Have you ever heard of the term environmental estrogen?  Well, if you haven’t, or know very little about it, the purpose of this blog is to teach you everything that you need to know. It is necessary for everyone to be informed about the sources of environmental estrogens and the consequences of exposure to these foreign estrogens. In order for one to be able to comprehend the toll these estrogens play on one’s body, a fundamental understanding of the natural estrogen pathway and the common sources of environmental estrogens is necessary.

There are many different sources of environmental estrogen. Some of the sources include spermicide, canned foods, dental sealants, baby bottles, plastic food wrap and containers, herbicides, pesticides and detergents whose alkyl phenols release estrogens as they break down [6]. There are some environmental estrogens that are naturally produced, such as saponins in yams [6]. There are environmental estrogens that are purposely manufactured to act as estrogen analogues, such as oral and other contraceptives [6]. Finally, there are environmental estrogens that are manufactured for other human activity, such as DDT, which is used as a pesticide in agricultural communities around the world [6]. The latter of these three categories is said to act as an endocrine disrupter, meaning that once the human body has absorbed the substance, it is seen as the female hormone estrogen and can bind to estrogen receptors. The body cannot tell the difference between harmful environmental estrogens and estrogen that is produced by germ cells in the body. Environmental estrogen can have devastating effects, especially since our bodies have no control over the concentration that is brought into the body.

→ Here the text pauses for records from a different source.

-- ==== Sys2Proof/Laws/Kept.lean ====
section
/-! SUPPORT. What the part's operations keep. A property of the state that the primitive operations keep (a replaced block,
a posting, an offer, the end of a wait) is kept by every operation built from them: a group's emission, a declaration, the
closing event, a rollup, the delivery of a tick, a status clock. One proof for each operation serves every such property,
and a block that no primitive in play replaces is unchanged by taking the property "this block is as it was". -/

namespace Sys2Proof.Machine

/-- A property kept by the primitives of everything that leaves the channels, the intake and the status line alone. -/
structure Kept (P : State → Prop) : Prop where
  grouping : ∀ s x, P s → P (s.withGrouping x)
  rollup : ∀ s x, P s → P (s.withRollup x)
  run : ∀ s x, P s → P (s.withRun x)
  post : ∀ s src sect d, P s → P (s.postWith src sect d)
  offer : ∀ s o, P s → P (s.offer o)
  endWait : ∀ s p x n, (s.port p).wait.isSome = true → P s → P (s.endWait p x n)
  /-- The live tallies and the count of intervals covered replaced. -/
  tallies : ∀ s j, j.recs = s.journal.recs → j.appendPoint = s.journal.appendPoint →
    j.tallyMode = s.journal.tallyMode → P s → P (s.withJournal j)
  /-- Tally mode ended at a fill of at most 32,768. -/
  tallyOff : ∀ s, s.journal.fill ≤ 32768 → P s → P (s.withJournal { s.journal with tallyMode := false })

/-- A property kept by the primitives of the closing event as well. -/
structure KeptRun (P : State → Prop) : Prop extends Kept P where
  channels : ∀ s x, P s → P (s.withChannels x)

/-- A property kept by the primitives of the delivery of a tick and of a status clock as well. -/
structure KeptAll (P : State → Prop) : Prop extends KeptRun P where
  intake : ∀ s x, P s → P (s.withIntake x)
  status : ∀ s x, P s → P (s.withStatus x)

/-! ### Frames: a block that no primitive replaces -/

theorem Kept.of_resetHeld (b : Bool) : KeptAll fun s => s.resetHeld = b := by
  constructor <;> first | (constructor <;> first | constructor <;> intros <;> simp_all | (intros; simp_all)) | (intros; simp_all)

theorem Kept.of_setup (x : Setup) : KeptAll fun s => s.setup = x := by
  constructor <;> first | (constructor <;> first | constructor <;> intros <;> simp_all | (intros; simp_all)) | (intros; simp_all)

theorem Kept.of_pending (x : List Instr) : KeptAll fun s => s.pending = x := by
  constructor <;> first | (constructor <;> first | constructor <;> intros <;> simp_all | (intros; simp_all)) | (intros; simp_all)

theorem Kept.of_intake (x : Intake) : KeptRun fun s => s.intake = x := by
  constructor <;> first | constructor <;> intros <;> simp_all | (intros; simp_all)

theorem Kept.of_channels (x : Vector Channel 16) : Kept fun s => s.channels = x := by
  constructor <;> intros <;> simp_all

theorem Kept.of_status (x : Status) : KeptRun fun s => s.status = x := by
  constructor <;> first | constructor <;> intros <;> simp_all | (intros; simp_all)

theorem Kept.of_cursor (p : Port) (x : Option SeqNo) : KeptAll fun s => (s.port p).cursor = x := by
  constructor <;> first | (constructor <;> first | constructor <;> intros <;> simp_all | (intros; simp_all)) | (intros; simp_all)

Although one’s exposure to environmental estrogens may in minimal concentrations, it is important to know that these foreign estrogens are not easily metabolized by the body [5,6]. They are stored within the fat cells of one’s body and can be slowly released over time, causing detrimental effects on cancers, puberty, pregnancy, etc. It is almost impossible to eliminate all known and unknown environmental estrogens, so we have provided a fairly extensive list at the end of this website that explains ways in which to avoid high exposure to these foreign estrogens and ways to accelerate the metabolism of them if they happen to be absorbed.

Throughout this site, we hope to bring about a fundamental understanding of environmental estrogen and the effects of environmental estrogen. From here, you can take charge in your community and educate about all the small changes each one of us can make to start fixing this problem.